So let’s look at where we are now. It sounds like you’re saying that even if you solve the challenge of making your data perfect, you might be doing it too slowly to act on. Should we be asking differentquestions of our data, and therefore of the tools we use to parse and analyze it?

Sid Probstein: Yes, you’re exactly right. One of the most important questions is whether we should even worry about whether this report is exactly right or not.

There’s a term called “eventually consistent” that grew up around a whole fleet of open-source-type technologies for crunching the huge amounts of data generated by website click-throughs. If you’re an e-commerce site, you want to understand the convergence of what the user is looking at and why he is clicking on it. Amazon, of course, is really good at this, asking, “For this customer at this very moment, what’s the best thing to show them?” They have high, high rates of success on recommendations, on product bundles, on follow-on advertising.

Amazon is good at this because they don’t worry about everybody. They develop a model where they’re eventually going to get a consistent model of the world, but at the moment they need to do it, they don’t care that they can’t roll it out for everyone. They’ve got hundreds of millions of clicks a day, and they figure, why don’t we just look at 20 percent of them? The key thing is to do it quickly and to make sure that whatever we conclude, that there are many observations for it.

This is when the term “analytics” becomes interesting. Analytics doesn’t have to be based on super-precise data. That doesn’t again mean wrong data, but it might mean some outcome that wins for the customer. If you profile a jazz CD that people didn’t know they wanted, and some people buy it, great. The fact that some of the 100,000 people that you showed it to didn’t buy it is irrelevant.

I think of that as an incredible innovation, to be able to say that the report doesn’t have to be perfect. It needs to capture the behavior, not the totality of it.

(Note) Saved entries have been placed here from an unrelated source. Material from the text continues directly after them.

-- ==== Sys2Proof/Word.lean ====
section
/-! DEFINITION. Word.lean: the word types of the JLC.

Every host-visible register word has 32 bits, an operand or result register has 64 (rules R8, R30,
R82). Samples and parameters are binary32 bit patterns, internal values binary64 bit patterns
(R10): both are what the manual itself stores in registers, so they are bit vectors here. -/

namespace Sys2Proof

/-- A 32-bit register word (R8). Bit 0 is the least significant bit. -/
abbrev Word := BitVec 32

/-- A byte of the bus, used only to lay a command word out in byte order (R82). -/
abbrev Byte := BitVec 8

/-- A binary32 value, held as its IEEE 754 bit pattern `bits32(x)` (R13, R82). -/
abbrev F32 := BitVec 32

/-- A binary64 value, held as its IEEE 754 bit pattern `bits64(v)` (R13). -/
abbrev F64 := BitVec 64

/-- A byte offset inside the 4096-byte register window (R80). -/
abbrev Offset := BitVec 12

end Sys2Proof
end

Ali Riaz: For this to actually work, we need a whole new philosophy around leadership and decision-making and performance management. People spend a lot of time worrying, “Hey, did I earn my bonus? Was I at 103 percent of the target, or 97 percent?” That worrying takes a lot of energy. Those conversations take a lot of time.

Now, really, as a CEO of the company, should I really be focusing on whether a valued employee’s bonus is 97 or 103 percent? Don’t I just want the employee to be happy? Personally, I don’t want a disgruntled employee, I want them to get the benefit of the doubt and go out and be happy and meet clients and be productive. But we are trained; we have this in our DNA, that we fight about 103 versus 97. Our boards want to know if it’s 103 or 97. Our management wants to know. Our line managers want to know. That’s just the way this tail is curled.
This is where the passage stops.